This is a specific conversation about Cat hydration — getting cats to drink more — ask about yours and get one honest answer for your exact situation.
inparticular.ai
A 7-year-old British Shorthair who's a bit sedentary and not drinking enough — that's actually a really common combination, and your vet is right to flag it early. Cats evolved in arid environments and have a naturally low thirst drive to begin with, so a cat who moves less tends to drink even less. Most cats on dry food are chronically underhydrated, and over time that puts serious strain on the kidneys — kidney disease is the leading cause of death in older cats. The two most effective fixes are a water fountain and wet food. Quick questions to help me point you in the right direction: is your cat currently on dry food, wet food, or a mix? Has your vet mentioned any kidney or urinary issues yet, or is this still at the prevention stage? And has your cat ever had a water fountain?

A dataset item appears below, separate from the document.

-- ==== Sys2Proof/Laws/Masks.lean ====
section
/-! SUPPORT. The masks of the frame lemmas in Laws/Keeps*.lean: the parts of State and the register fields that a function
may change (Laws/Keeps.lean says which bit stands for which). -/
namespace Sys2Proof.Machine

She's on dry food mostly, with a wet food pouch maybe three or four times a week. No kidney issues yet, vet just said to be proactive. We've never tried a fountain.
inparticular.ai
Good — you're ahead of the problem, which makes this much easier to fix. The fact that she'll eat wet food already is a great sign; increasing that to daily would make a real difference on its own. But for a sedentary cat, a fountain is particularly useful because the movement and sound of the water actually prompts drinking even when she hasn't sought it out herself. Can I ask — whereabouts does she tend to spend most of her time during the day? I want to make sure we think about placement, because with a less active cat, if the fountain isn't in her usual spot, she simply won't make the trip.

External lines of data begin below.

theorem State.seqTick_keeps (s : State) :
    Keeps mask98 s (State.seqTick s) := by
  unfold State.seqTick
  refine Keeps.ite (fun _ => ?_) (fun _ => ?_)
  · refine Keeps.ite (fun _ => ?_) (fun _ => ?_)
    · refine Keeps.step (State.stepNext_keeps ..) rfl ?_
      exact Keeps.refl _ _
    · refine Keeps.ite (fun _ => ?_) (fun _ => ?_)
      · refine Keeps.ite (fun _ => ?_) (fun _ => ?_)
        · refine Keeps.step (State.seqFail_keeps ..) rfl ?_
          exact Keeps.refl _ _
        · exact Keeps.refl _ _
      · refine Keeps.ite (fun _ => ?_) (fun _ => ?_)
        · extract_lets v1 v2 v3 v4
          have h5 : Keeps mask98 s v4 := by
            unfold v4
            refine (Keeps.setCtr _ rfl ?_)
            exact Keeps.refl _ _
          clear_value v4
          refine Keeps.ite (fun _ => ?_) (fun _ => ?_)
          · refine Keeps.step (State.seqFail_keeps ..) rfl ?_
            exact h5
          · refine Keeps.ite (fun _ => ?_) (fun _ => ?_)
            · refine Keeps.step (State.seqFail_keeps ..) rfl ?_
              exact h5
            · exact h5
        · exact Keeps.refl _ _
  · exact Keeps.refl _ _

theorem State.riseWatch_keeps (s : State) :
    Keeps 0x400000 s (State.riseWatch s) := by
  unfold State.riseWatch
  extract_lets v1 v2 v3
  refine Keeps.ite (fun _ => ?_) (fun _ => ?_)
  · refine (Keeps.setCtr _ rfl ?_)
    exact Keeps.refl _ _
  · exact Keeps.refl _ _

theorem State.windowEnd_keeps (s0 : State) :
    Keeps mask93 s0 (State.windowEnd s0) := by
  unfold State.windowEnd
  extract_lets v1 v2
  have h3 : Keeps mask93 s0 v1 := by
    unfold v1
    refine Keeps.step (State.riseWatch_keeps ..) rfl ?_
    exact Keeps.refl _ _
  clear_value v1
  refine Keeps.ite (fun _ => ?_) (fun _ => ?_)
  · refine Keeps.ite (fun _ => ?_) (fun _ => ?_)
    · refine (Keeps.setCtr _ rfl ?_)
      exact h3
    · refine Keeps.ite (fun _ => ?_) (fun _ => ?_)
      · refine Keeps.step (State.seqWeld_keeps ..) rfl ?_
        exact h3
      · refine Keeps.ite (fun _ => ?_) (fun _ => ?_)
        · refine Keeps.step (State.seqWeld_keeps ..) rfl ?_
          exact h3
        · refine Keeps.step (State.seqWeld_keeps ..) rfl ?_
          exact h3
  · exact h3

theorem State.pcTimeout_keeps (s : State) :
    Keeps mask92 s (State.pcTimeout s) := by
  unfold State.pcTimeout
  refine Keeps.ite (fun _ => ?_) (fun _ => ?_)
  · refine Keeps.step (State.seqFail_keeps ..) rfl ?_
    exact Keeps.refl _ _
  · exact Keeps.refl _ _

theorem State.coolEnd_keeps (s : State) :
    Keeps mask99 s (State.coolEnd s) := by
  unfold State.coolEnd
  unfold State.putFlag
  refine Keeps.put rfl ?_
  exact Keeps.refl _ _

theorem State.auxMismatch_keeps (s : State) (c : Nat) :
    Keeps mask100 s (State.auxMismatch s c) := by
  unfold State.auxMismatch
  extract_lets v1
  have h2 : Keeps mask100 s v1 := by
    unfold v1
    refine Keeps.step (State.ctrEv_keeps ..) rfl ?_
    unfold State.putBitOf
    refine Keeps.put rfl ?_
    exact Keeps.refl _ _
  clear_value v1
  refine Keeps.ite (fun _ => ?_) (fun _ => ?_)
  · exact Keeps.refl _ _
  · refine Keeps.ite (fun _ => ?_) (fun _ => ?_)
    · refine Keeps.step (State.seqFail_keeps ..) rfl ?_
      exact h2
    · refine Keeps.ite (fun _ => ?_) (fun _ => ?_)
      · refine Keeps.step (State.openCoils_keeps ..) rfl ?_
        exact h2
      · exact h2

theorem State.auxLate_keeps (s : State) (c : Nat) :
    Keeps mask100 s (State.auxLate s c) := by
  unfold State.auxLate
  refine Keeps.ite (fun _ => ?_) (fun _ => ?_)
  · refine Keeps.step (State.auxMismatch_keeps ..) rfl ?_
    exact Keeps.refl _ _
  · exact Keeps.refl _ _

theorem State.dropoutWith_keeps {M : Nat} {s0 s : State} {f : State → State} (m : mask101 ||| M = M) (h : Keeps M s0 s)
    (g : ∀ t, Keeps M s0 t → Keeps M s0 (f t)) : Keeps M s0 (s.dropoutWith f) := by
  unfold State.dropoutWith
  refine Keeps.ite (fun _ => ?_) (fun _ => g _ h)
  extract_lets s1 s2
  have h0 : Keeps mask101 s s1 := Keeps.step (State.ctrEv_keeps ..) rfl (Keeps.putFlag rfl (Keeps.refl _ _))
  clear_value s1
  have h2 : Keeps M s0 s2 := g _ (Keeps.step h0 m h)
  clear_value s2
  exact Keeps.ite (fun _ => h2) (fun _ => Keeps.step (State.isolate_keeps ..) (sub_trans rfl m) h2)

theorem State.dropout_keeps (s : State) : Keeps mask101 s s.dropout := State.dropoutWith_keeps rfl (Keeps.refl _ _) fun _ h => h

theorem State.auxChange_keeps (s : State) (c : Nat) (closed : Bool) :
    Keeps mask102 s (State.auxChange s c closed) := by
  unfold State.auxChange
  extract_lets v1 v2 v3 v4
  have h5 : Keeps mask102 s v1 := by
    unfold v1
    refine Keeps.putBitOf rfl ?_
    exact Keeps.refl _ _
  clear_value v1
  have h6 : Keeps mask102 s v2 := by
    unfold v2
    refine Keeps.ite (fun _ => ?_) (fun _ => ?_)
    · refine Keeps.step (State.closed_keeps ..) rfl ?_
      exact h5
    · exact h5
  clear_value v2
  have h7 : Keeps mask102 s v3 := by
    unfold v3
    refine Keeps.ite (fun _ => ?_) (fun _ => ?_)
    · refine State.dropoutWith_keeps rfl ?_ ?_
      · exact h6
      · intro x8
        intro x9
        refine Keeps.step (State.auxLate_keeps ..) rfl ?_
        exact x9
    · refine Keeps.step (State.auxLate_keeps ..) rfl ?_
      exact h6
  clear_value v3
  refine Keeps.ite (fun _ => ?_) (fun _ => ?_)
  · refine Keeps.ite (fun _ => ?_) (fun _ => ?_)
    · refine (Keeps.setCtr _ rfl ?_)
      exact h7
    · exact h7
  · exact h7

theorem State.weldCheck_keeps (s : State) (c : Nat) :
    Keeps mask93 s (State.weldCheck s c) := by
  unfold State.weldCheck
  refine Keeps.ite (fun _ => ?_) (fun _ => ?_)
  · refine Keeps.ite (fun _ => ?_) (fun _ => ?_)
    · refine Keeps.step (State.seqWeld_keeps ..) rfl ?_
      exact Keeps.refl _ _
    · refine Keeps.step (State.weld_keeps ..) rfl ?_
      exact Keeps.refl _ _
  · exact Keeps.refl _ _

theorem State.doubleWeld_keeps (s : State) :
    Keeps mask103 s (State.doubleWeld s) := by
  unfold State.doubleWeld
  extract_lets v1 v2 v3
  have h4 : Keeps mask103 s v2 := by
    unfold v2
    refine (Keeps.setCtr _ rfl ?_)
    exact Keeps.refl _ _
  clear_value v2
  refine Keeps.ite (fun _ => ?_) (fun _ => ?_)
  · refine Keeps.ite (fun _ => ?_) (fun _ => ?_)
    · refine Keeps.step (State.ctrEv_keeps ..) rfl ?_
      unfold State.putFlag
      refine Keeps.put rfl ?_
      refine (Keeps.setCtr _ rfl ?_)
      exact h4
    · exact h4
  · exact Keeps.refl _ _

theorem State.coilFault_keeps (s : State) (c : Nat) (short : Bool) :
    Keeps mask104 s (State.coilFault s c short) := by
  unfold State.coilFault
  refine Keeps.ite (fun _ => ?_) (fun _ => ?_)
  · extract_lets v1 v2 v3 v4
    have h5 : Keeps mask104 s v1 := by
      unfold v1
      refine Keeps.ite (fun _ => ?_) (fun _ => ?_)
      · refine Keeps.putFlag rfl ?_
        exact Keeps.refl _ _
      · refine Keeps.putFlag rfl ?_
        exact Keeps.refl _ _
    clear_value v1
    have h6 : Keeps mask104 s v3 := by
      unfold v3
      refine Keeps.step (State.ctrEv_keeps ..) rfl ?_
      exact h5
    clear_value v3
    have h7 : Keeps mask104 s v4 := by
      unfold v4
      refine Keeps.ite (fun _ => ?_) (fun _ => ?_)
      · refine Keeps.step (State.isolate_keeps ..) rfl ?_
        exact h6
      · exact h6
    clear_value v4
    refine Keeps.ite (fun _ => ?_) (fun _ => ?_)
    · refine Keeps.step (State.openCoils_keeps ..) rfl ?_
      exact h7
    · exact h7
  · exact Keeps.refl _ _

theorem State.closeOrder_keeps (s : State) (c : Nat) :
    Keeps mask94 s (State.closeOrder s c) := by
  unfold State.closeOrder
  refine Keeps.ite (fun _ => ?_) (fun _ => ?_)
  · refine Keeps.ite (fun _ => ?_) (fun _ => ?_)
    · exact Keeps.refl _ _
    · refine Keeps.ite (fun _ => ?_) (fun _ => ?_)
      · refine Keeps.step (State.energise_keeps ..) rfl ?_
        exact Keeps.refl _ _
      · refine (Keeps.setCtr _ rfl ?_)
        exact Keeps.refl _ _
  · refine Keeps.ite (fun _ => ?_) (fun _ => ?_)
    · exact Keeps.refl _ _
    · extract_lets v1 v2 v3
      have h4 : Keeps mask94 s v2 := by
        unfold v2
        refine (Keeps.setCtr _ rfl ?_)
        exact Keeps.refl _ _
      clear_value v2
      refine Keeps.ite (fun _ => ?_) (fun _ => ?_)
      · refine Keeps.step (State.seqStart_keeps ..) rfl ?_
        exact h4
      · refine (Keeps.setCtr _ rfl ?_)
        exact h4

theorem State.closeTickX_keeps (s : State) :
    Keeps mask81 s (State.closeTickX s) := by
  unfold State.closeTickX
  refine Keeps.ite (fun _ => ?_) (fun _ => ?_)
  · refine Keeps.step (State.energise_keeps ..) rfl ?_
    refine (Keeps.setCtr _ rfl ?_)
    exact Keeps.refl _ _
  · exact Keeps.refl _ _

theorem State.closeTick_keeps (s : State) :
    Keeps mask94 s (State.closeTick s) := by
  unfold State.closeTick
  extract_lets v1
  have h2 : Keeps mask94 s v1 := by
    unfold v1
    refine Keeps.step (State.closeTickX_keeps ..) rfl ?_
    exact Keeps.refl _ _
  clear_value v1
  refine Keeps.ite (fun _ => ?_) (fun _ => ?_)
  · refine Keeps.step (State.seqStart_keeps ..) rfl ?_
    exact h2
  · exact h2

theorem State.openOrder_keeps (s : State) (c : Nat) (force : Bool) :
    Keeps mask88 s (State.openOrder s c force) := by
  unfold State.openOrder
  refine Keeps.ite (fun _ => ?_) (fun _ => ?_)
  · refine Keeps.step (State.openCoils_keeps ..) rfl ?_
    refine (Keeps.setCtr _ rfl ?_)
    exact Keeps.refl _ _
  · refine Keeps.ite (fun _ => ?_) (fun _ => ?_)
    · refine Keeps.step (State.isolate_keeps ..) rfl ?_
      exact Keeps.refl _ _
    · refine Keeps.step (State.waitTick_keeps ..) rfl ?_
      refine Keeps.step (State.isolateWait_keeps ..) rfl ?_
      exact Keeps.refl _ _

theorem State.coilsLost_keeps (s : State) (cause : Nat) (fid : Nat) :
    Keeps mask87 s (State.coilsLost s cause fid) := by
  unfold State.coilsLost
  refine Keeps.ite (fun _ => ?_) (fun _ => ?_)
  · refine Keeps.step (State.isolate_keeps ..) rfl ?_
    exact Keeps.refl _ _
  · refine Keeps.step (State.openCoils_keeps ..) rfl ?_
    extract_lets v5
    refine (Keeps.setCtr _ rfl ?_)
    exact Keeps.refl _ _

theorem State.setInhibit_keeps (s : State) (mask : Nat) :
    Keeps 0x400000 s (State.setInhibit s mask) := by
  unfold State.setInhibit
  extract_lets v1
  refine (Keeps.setCtr _ rfl ?_)
  exact Keeps.refl _ _

theorem State.ctrCfgSat_keeps (s : State) :
    Keeps mask105 s (State.ctrCfgSat s) := by
  unfold State.ctrCfgSat
  refine Keeps.put rfl ?_
  refine Keeps.put rfl ?_
  refine Keeps.put rfl ?_
  exact Keeps.refl _ _

theorem State.ctrAck_keeps (s : State) :
    KeepsO mask106 s (State.ctrAck s) := by
  unfold State.ctrAck
  extract_lets v1 v2
  have h3 : Keeps mask106 s v1 := by
    unfold v1
    unfold State.putFlag
    refine Keeps.put rfl ?_
    refine Keeps.put rfl ?_
    exact Keeps.refl _ _
  clear_value v1
  refine KeepsO.ite (fun _ => ?_) (fun _ => ?_)
  · exact KeepsO.none
  · refine KeepsO.some ?_
    refine (Keeps.setCtr _ rfl ?_)
    exact h3

end Sys2Proof.Machine
end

She's mostly on the sofa or a cat bed in the living room. She barely goes near the kitchen where her water bowl is.
inparticular.ai
That explains a lot — the kitchen bowl is probably too far out of her orbit. My recommendation is the Catit Flower Fountain. It's one of the best-selling cat fountains in the UK for good reason: it has a large 3-litre capacity so you're not refilling constantly, the flower-head design produces a gentle stream that cats find naturally appealing, and it's quiet enough to sit in a living room without being annoying. Put it within a metre or two of where she already rests, and most cats like her start investigating within a day or two just out of curiosity. The filter also removes impurities, which matters because cats can be put off by tap water taste. Pair it with switching her wet food to daily — even one pouch a day adds significant moisture — and you'll have covered both hydration routes her vet would want to see.
That sounds straightforward. Is it hard to clean? I've heard fountains can be a faff.
inparticular.ai
It's a fair concern — some fountains are genuinely annoying to clean. The Catit Flower is one of the better ones: the parts separate easily, most of them are dishwasher safe, and Catit recommends a full clean once a week, which takes about ten minutes. The filter needs replacing roughly every month, and replacement packs are cheap and easy to find. It's not zero effort, but it's much less involved than some of the more complex designs. Given that your cat isn't drinking enough right now, even a small maintenance commitment is well worth it for the kidney protection you're getting.
Great, I think I'll give it a try. Should I get rid of her regular water bowl at the same time?
inparticular.ai
Keep the bowl for now, at least for the first few weeks. Some cats take a little time to trust a new fountain, and you don't want to remove their backup while they're still getting used to it. Once you're confident she's drinking regularly from the fountain, you can quietly retire the bowl — or keep both, which is never a bad thing. The main thing is getting the fountain into her living space as soon as possible so she starts associating it with her normal routine.